- Opening Delimiter -

-- ==== Sys2Proof/Laws/RoleTable.lean ====
section
/-! SUPPORT. The values of the role packer: the bits of a packed byte, and the sensor count of a
contiguous role table. -/

namespace Sys2Proof.Machine

/-- Bit k of a packed byte. -/
theorem packBits_get (p : GpioBit → Bool) (k : GpioBit) :
    (packBits p).getLsbD k.val = p k := by
  have bits : ∀ b0 b1 b2 b3 b4 b5 b6 b7 : Bool,
      let w : Byte :=
        BitVec.ofBool b7 ++ BitVec.ofBool b6 ++ BitVec.ofBool b5 ++ BitVec.ofBool b4 ++
          BitVec.ofBool b3 ++ BitVec.ofBool b2 ++ BitVec.ofBool b1 ++ BitVec.ofBool b0
      w.getLsbD 0 = b0 ∧ w.getLsbD 1 = b1 ∧ w.getLsbD 2 = b2 ∧ w.getLsbD 3 = b3 ∧
        w.getLsbD 4 = b4 ∧ w.getLsbD 5 = b5 ∧ w.getLsbD 6 = b6 ∧ w.getLsbD 7 = b7 := by decide
  obtain ⟨h0, h1, h2, h3, h4, h5, h6, h7⟩ :=
    bits (p 0) (p 1) (p 2) (p 3) (p 4) (p 5) (p 6) (p 7)
  fin_cases k
  exacts [h0, h1, h2, h3, h4, h5, h6, h7]

/-- The count, over a Boolean table. -/
theorem sensorCount_bif (role : ChannelIx → Role) :
    sensorCount role =
      allChannels.foldl (fun n c => bif decide (role c = .sensor) then c.val + 1 else n) 0 := by
  have h : (fun (n : Nat) (c : ChannelIx) => if role c = .sensor then c.val + 1 else n) =
      fun n c => bif decide (role c = .sensor) then c.val + 1 else n := by
    funext n c
    by_cases hc : role c = .sensor <;> simp [hc]
  rw [sensorCount, h]

/-- A contiguous table has a first channel that is no sensor (12 where there is none). -/
theorem contiguous_cut {role : ChannelIx → Role} (hc : Contiguous role) :
    ∃ n ≤ 12, ∀ i : ChannelIx, role i = .sensor ↔ i.val < n := by
  by_cases all : ∀ i, role i = .sensor
  · exact ⟨12, le_rfl, fun i => ⟨fun _ => i.isLt, fun _ => all i⟩⟩
  · push Not at all
    obtain ⟨w, hw⟩ := all
    obtain ⟨m, hm, least⟩ :=
      (Finset.univ.filter fun i : ChannelIx => role i ≠ .sensor).exists_minimal ⟨w, by simp [hw]⟩
    refine ⟨m.val, by omega, fun i => ⟨fun hi => ?_, fun hi => ?_⟩⟩
    · by_contra h
      rcases eq_or_lt_of_le (not_lt.mp h) with e | e
      · exact (Finset.mem_filter.mp hm).2 ((Fin.ext e : m = i) ▸ hi)
      · exact (Finset.mem_filter.mp hm).2 (hc m i e hi)
    · by_contra h
      exact absurd hi (not_lt.mpr (least (by simp [h]) (le_of_lt hi)))

/-- The sensors of a contiguous table are the channels below the count. -/
theorem contiguous_count {role : ChannelIx → Role} (hc : Contiguous role) :
    sensorCount role ≤ 12 ∧ ∀ i, role i = .sensor ↔ i.val < sensorCount role := by
  obtain ⟨n, hn, h⟩ := contiguous_cut hc
  have e : sensorCount role = n := by
    have table : ∀ c : ChannelIx, decide (role c = .sensor) = decide (c.val < n) := by simp [h]
    simp only [sensorCount_bif, table]
    clear table h hc
    revert n
    decide
  rw [e]
  exact ⟨hn, h⟩

end Sys2Proof.Machine
end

- Closing Delimiter -

### AIM OF THE TASK:
What is wanted is every line above, written out exactly.

### FINAL ANSWER:
-- ==== Sys2Proof/Laws/RoleTable.lean ====
section
/-! SUPPORT. The values of the role packer: the bits of a packed byte, and the sensor count of a
contiguous role table. -/

namespace Sys2Proof.Machine

/-- Bit k of a packed byte. -/
theorem packBits_get (p : GpioBit → Bool) (k : GpioBit) :
    (packBits p).getLsbD k.val = p k := by
  have bits : ∀ b0 b1 b2 b3 b4 b5 b6 b7 : Bool,
      let w : Byte :=
        BitVec.ofBool b7 ++ BitVec.ofBool b6 ++ BitVec.ofBool b5 ++ BitVec.ofBool b4 ++
          BitVec.ofBool b3 ++ BitVec.ofBool b2 ++ BitVec.ofBool b1 ++ BitVec.ofBool b0
      w.getLsbD 0 = b0 ∧ w.getLsbD 1 = b1 ∧ w.getLsbD 2 = b2 ∧ w.getLsbD 3 = b3 ∧
        w.getLsbD 4 = b4 ∧ w.getLsbD 5 = b5 ∧ w.getLsbD 6 = b6 ∧ w.getLsbD 7 = b7 := by decide
  obtain ⟨h0, h1, h2, h3, h4, h5, h6, h7⟩ :=
    bits (p 0) (p 1) (p 2) (p 3) (p 4) (p 5) (p 6) (p 7)
  fin_cases k
  exacts [h0, h1, h2, h3, h4, h5, h6, h7]

/-- The count, over a Boolean table. -/
theorem sensorCount_bif (role : ChannelIx → Role) :
    sensorCount role =
      allChannels.foldl (fun n c => bif decide (role c = .sensor) then c.val + 1 else n) 0 := by
  have h : (fun (n : Nat) (c : ChannelIx) => if role c = .sensor then c.val + 1 else n) =
      fun n c => bif decide (role c = .sensor) then c.val + 1 else n := by
    funext n c
    by_cases hc : role c = .sensor <;> simp [hc]
  rw [sensorCount, h]

/-- A contiguous table has a first channel that is no sensor (12 where there is none). -/
theorem contiguous_cut {role : ChannelIx → Role} (hc : Contiguous role) :
    ∃ n ≤ 12, ∀ i : ChannelIx, role i = .sensor ↔ i.val < n := by
  by_cases all : ∀ i, role i = .sensor
  · exact ⟨12, le_rfl, fun i => ⟨fun _ => i.isLt, fun _ => all i⟩⟩
  · push Not at all
    obtain ⟨w, hw⟩ := all
    obtain ⟨m, hm, least⟩ :=
      (Finset.univ.filter fun i : ChannelIx => role i ≠ .sensor).exists_minimal ⟨w, by simp [hw]⟩
    refine ⟨m.val, by omega, fun i => ⟨fun hi => ?_, fun hi => ?_⟩⟩
    · by_contra h
      rcases eq_or_lt_of_le (not_lt.mp h) with e | e
      · exact (Finset.mem_filter.mp hm).2 ((Fin.ext e : m = i) ▸ hi)
      · exact (Finset.mem_filter.mp hm).2 (hc m i e hi)
    · by_contra h
      exact absurd hi (not_lt.mpr (least (by simp [h]) (le_of_lt hi)))

/-- The sensors of a contiguous table are the channels below the count. -/
theorem contiguous_count {role : ChannelIx → Role} (hc : Contiguous role) :
    sensorCount role ≤ 12 ∧ ∀ i, role i = .sensor ↔ i.val < sensorCount role := by
  obtain ⟨n, hn, h⟩ := contiguous_cut hc
  have e : sensorCount role = n := by
    have table : ∀ c : ChannelIx, decide (role c = .sensor) = decide (c.val < n) := by simp [h]
    simp only [sensorCount_bif, table]
    clear table h hc
    revert n
    decide
  rw [e]
  exact ⟨hn, h⟩

end Sys2Proof.Machine
end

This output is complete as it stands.